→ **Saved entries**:
☆ ☆ ☆

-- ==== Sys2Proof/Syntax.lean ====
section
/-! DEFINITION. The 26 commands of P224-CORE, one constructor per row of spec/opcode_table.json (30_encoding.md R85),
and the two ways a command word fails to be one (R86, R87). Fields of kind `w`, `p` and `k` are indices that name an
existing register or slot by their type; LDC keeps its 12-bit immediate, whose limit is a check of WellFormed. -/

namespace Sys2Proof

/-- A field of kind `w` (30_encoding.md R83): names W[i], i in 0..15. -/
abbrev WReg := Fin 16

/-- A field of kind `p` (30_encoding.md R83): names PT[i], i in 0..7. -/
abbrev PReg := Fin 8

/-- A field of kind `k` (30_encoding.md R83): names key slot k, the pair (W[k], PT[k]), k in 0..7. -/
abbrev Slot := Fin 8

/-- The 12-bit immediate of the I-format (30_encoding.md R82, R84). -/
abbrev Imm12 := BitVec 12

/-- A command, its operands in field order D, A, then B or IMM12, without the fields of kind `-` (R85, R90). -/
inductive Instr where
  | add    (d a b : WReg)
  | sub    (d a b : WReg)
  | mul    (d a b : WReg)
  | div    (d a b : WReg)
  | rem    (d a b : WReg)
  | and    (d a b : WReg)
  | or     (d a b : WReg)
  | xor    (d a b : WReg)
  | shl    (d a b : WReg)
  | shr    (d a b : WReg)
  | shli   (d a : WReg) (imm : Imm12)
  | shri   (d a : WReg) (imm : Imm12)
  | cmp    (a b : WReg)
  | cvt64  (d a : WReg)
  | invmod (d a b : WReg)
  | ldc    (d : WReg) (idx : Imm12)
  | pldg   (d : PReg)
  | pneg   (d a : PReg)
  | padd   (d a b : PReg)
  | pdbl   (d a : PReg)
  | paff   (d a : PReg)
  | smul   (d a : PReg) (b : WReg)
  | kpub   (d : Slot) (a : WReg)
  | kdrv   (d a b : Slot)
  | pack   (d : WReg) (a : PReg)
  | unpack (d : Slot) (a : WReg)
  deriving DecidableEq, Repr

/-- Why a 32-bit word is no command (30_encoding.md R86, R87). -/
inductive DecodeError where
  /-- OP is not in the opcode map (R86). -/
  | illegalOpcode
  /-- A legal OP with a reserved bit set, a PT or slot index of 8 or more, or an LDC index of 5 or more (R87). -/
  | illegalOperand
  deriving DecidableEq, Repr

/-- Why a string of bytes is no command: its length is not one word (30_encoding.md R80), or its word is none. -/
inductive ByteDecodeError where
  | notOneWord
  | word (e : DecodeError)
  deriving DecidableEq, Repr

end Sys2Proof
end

☆ ☆ ☆

Going down from the first line of the entries above, restate each line word for word until the line holding "and the two" is done.

→ **Answer to the exercise**:
-- ==== Sys2Proof/Syntax.lean ====
section
/-! DEFINITION. The 26 commands of P224-CORE, one constructor per row of spec/opcode_table.json (30_encoding.md R85),
and the two ways a command word fails to be one (R86, R87). Fields of kind `w`, `p` and `k` are indices that name an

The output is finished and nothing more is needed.